TASK MATERIAL:
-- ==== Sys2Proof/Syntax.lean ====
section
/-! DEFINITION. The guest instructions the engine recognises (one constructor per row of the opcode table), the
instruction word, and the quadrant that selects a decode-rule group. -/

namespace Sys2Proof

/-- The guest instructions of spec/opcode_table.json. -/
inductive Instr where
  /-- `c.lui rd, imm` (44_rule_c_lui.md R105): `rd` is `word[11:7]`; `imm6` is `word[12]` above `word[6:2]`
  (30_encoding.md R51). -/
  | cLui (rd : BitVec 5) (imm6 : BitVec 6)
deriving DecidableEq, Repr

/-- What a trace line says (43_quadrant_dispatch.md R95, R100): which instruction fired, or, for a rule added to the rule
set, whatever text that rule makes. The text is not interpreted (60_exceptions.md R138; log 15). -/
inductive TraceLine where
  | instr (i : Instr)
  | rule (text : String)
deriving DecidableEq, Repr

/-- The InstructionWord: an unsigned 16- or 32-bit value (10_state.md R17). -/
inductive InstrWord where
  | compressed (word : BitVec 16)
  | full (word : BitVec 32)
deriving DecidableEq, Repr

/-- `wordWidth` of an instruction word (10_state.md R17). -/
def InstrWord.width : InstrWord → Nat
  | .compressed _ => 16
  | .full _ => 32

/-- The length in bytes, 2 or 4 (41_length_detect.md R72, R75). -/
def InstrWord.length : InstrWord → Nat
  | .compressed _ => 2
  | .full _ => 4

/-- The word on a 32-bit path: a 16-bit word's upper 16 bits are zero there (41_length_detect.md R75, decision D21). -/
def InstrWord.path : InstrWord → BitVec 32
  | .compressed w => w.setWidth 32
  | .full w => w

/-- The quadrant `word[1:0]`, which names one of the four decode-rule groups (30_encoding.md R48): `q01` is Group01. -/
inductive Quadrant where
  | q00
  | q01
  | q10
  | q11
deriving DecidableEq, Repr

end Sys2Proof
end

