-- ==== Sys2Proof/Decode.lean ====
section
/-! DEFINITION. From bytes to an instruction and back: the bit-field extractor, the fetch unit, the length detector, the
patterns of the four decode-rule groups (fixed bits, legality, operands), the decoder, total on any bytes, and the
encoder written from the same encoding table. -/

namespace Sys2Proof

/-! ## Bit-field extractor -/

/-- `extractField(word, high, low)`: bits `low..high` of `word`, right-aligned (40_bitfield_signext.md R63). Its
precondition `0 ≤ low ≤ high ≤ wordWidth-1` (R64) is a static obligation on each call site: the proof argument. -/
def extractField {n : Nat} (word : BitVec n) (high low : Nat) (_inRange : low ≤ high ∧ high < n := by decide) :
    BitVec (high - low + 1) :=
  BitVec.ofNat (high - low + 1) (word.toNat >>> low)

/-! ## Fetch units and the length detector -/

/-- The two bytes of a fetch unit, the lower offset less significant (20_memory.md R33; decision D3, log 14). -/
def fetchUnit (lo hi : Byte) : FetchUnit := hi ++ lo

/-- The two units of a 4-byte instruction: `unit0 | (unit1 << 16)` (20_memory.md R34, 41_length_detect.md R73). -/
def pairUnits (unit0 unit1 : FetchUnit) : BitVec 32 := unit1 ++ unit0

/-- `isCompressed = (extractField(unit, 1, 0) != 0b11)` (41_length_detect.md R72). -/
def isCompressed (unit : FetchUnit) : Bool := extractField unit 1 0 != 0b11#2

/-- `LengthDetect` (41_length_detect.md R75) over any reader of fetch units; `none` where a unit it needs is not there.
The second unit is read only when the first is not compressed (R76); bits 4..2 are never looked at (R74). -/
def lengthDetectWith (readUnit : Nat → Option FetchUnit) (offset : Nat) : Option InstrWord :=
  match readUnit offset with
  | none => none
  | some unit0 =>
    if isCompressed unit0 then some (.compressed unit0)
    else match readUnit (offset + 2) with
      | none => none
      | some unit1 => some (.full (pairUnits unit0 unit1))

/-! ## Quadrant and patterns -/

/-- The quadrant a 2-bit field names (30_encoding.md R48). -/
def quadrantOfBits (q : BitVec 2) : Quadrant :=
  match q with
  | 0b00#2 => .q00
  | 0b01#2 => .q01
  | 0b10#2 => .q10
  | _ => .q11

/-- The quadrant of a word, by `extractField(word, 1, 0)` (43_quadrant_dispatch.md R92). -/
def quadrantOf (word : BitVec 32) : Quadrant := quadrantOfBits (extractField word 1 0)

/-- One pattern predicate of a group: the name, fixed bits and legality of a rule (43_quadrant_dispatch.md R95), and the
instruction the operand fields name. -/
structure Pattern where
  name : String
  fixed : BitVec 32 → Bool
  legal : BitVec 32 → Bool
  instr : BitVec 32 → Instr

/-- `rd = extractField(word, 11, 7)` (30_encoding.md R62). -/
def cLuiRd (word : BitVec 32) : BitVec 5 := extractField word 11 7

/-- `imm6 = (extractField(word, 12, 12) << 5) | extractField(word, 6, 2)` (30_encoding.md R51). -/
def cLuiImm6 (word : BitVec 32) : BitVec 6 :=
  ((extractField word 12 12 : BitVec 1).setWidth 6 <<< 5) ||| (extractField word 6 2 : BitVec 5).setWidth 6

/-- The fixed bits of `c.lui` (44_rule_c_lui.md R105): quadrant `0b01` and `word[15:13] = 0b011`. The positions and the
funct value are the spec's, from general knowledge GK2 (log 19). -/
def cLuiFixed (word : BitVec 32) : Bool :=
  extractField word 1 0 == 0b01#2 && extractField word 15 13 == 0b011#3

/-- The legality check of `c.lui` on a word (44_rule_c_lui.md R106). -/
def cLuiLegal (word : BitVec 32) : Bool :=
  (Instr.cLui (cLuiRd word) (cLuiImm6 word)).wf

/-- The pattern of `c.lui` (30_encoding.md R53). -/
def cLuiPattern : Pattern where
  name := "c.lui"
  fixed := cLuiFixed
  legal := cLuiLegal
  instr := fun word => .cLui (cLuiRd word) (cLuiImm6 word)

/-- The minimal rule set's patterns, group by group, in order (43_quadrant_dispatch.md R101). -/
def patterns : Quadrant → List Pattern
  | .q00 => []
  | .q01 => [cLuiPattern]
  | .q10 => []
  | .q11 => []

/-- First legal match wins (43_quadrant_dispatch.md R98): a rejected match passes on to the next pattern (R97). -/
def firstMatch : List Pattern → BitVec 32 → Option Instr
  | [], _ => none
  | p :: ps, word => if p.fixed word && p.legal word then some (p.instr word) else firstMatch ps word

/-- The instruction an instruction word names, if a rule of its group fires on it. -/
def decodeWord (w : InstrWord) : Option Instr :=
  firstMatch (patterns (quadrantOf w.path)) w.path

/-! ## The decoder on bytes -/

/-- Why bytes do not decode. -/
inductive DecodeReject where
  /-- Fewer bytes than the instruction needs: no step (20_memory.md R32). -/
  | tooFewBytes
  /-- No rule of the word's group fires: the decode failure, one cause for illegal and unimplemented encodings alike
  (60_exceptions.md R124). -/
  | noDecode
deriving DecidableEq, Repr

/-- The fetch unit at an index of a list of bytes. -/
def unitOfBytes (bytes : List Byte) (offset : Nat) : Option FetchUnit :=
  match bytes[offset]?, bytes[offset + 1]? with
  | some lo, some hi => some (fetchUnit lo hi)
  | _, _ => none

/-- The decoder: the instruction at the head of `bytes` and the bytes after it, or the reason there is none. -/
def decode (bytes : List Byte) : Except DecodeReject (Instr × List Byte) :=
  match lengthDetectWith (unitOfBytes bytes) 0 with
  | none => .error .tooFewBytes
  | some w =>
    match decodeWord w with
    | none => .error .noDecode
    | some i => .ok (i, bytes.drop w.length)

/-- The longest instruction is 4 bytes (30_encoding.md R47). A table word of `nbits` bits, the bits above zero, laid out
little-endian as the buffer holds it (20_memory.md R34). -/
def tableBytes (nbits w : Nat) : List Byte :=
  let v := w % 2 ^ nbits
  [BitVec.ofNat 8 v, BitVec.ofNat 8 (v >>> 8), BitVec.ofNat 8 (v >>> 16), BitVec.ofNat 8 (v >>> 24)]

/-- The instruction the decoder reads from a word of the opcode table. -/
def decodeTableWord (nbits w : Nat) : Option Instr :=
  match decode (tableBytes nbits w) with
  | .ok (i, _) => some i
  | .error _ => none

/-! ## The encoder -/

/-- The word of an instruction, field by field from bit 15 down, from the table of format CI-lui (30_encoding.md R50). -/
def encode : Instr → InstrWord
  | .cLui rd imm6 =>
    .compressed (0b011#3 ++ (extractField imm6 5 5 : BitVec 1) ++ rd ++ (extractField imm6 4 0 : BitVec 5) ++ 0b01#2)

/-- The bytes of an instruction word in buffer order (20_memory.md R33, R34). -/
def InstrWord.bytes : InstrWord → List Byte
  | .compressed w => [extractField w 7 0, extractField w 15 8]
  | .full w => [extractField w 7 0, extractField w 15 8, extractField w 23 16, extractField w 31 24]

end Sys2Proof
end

AIM OF THE EXERCISE: Once the line with "def cLuiImm6 (word" is found in the records above, print exactly that line and every line after it through the line with "def cLuiFixed (word".

EXERCISE ANSWER:
def cLuiImm6 (word : BitVec 32) : BitVec 6 :=
  ((extractField word 12 12 : BitVec 1).setWidth 6 <<< 5) ||| (extractField word 6 2 : BitVec 5).setWidth 6

/-- The fixed bits of `c.lui` (44_rule_c_lui.md R105): quadrant `0b01` and `word[15:13] = 0b011`. The positions and the
funct value are the spec's, from general knowledge GK2 (log 19). -/
def cLuiFixed (word : BitVec 32) : Bool :=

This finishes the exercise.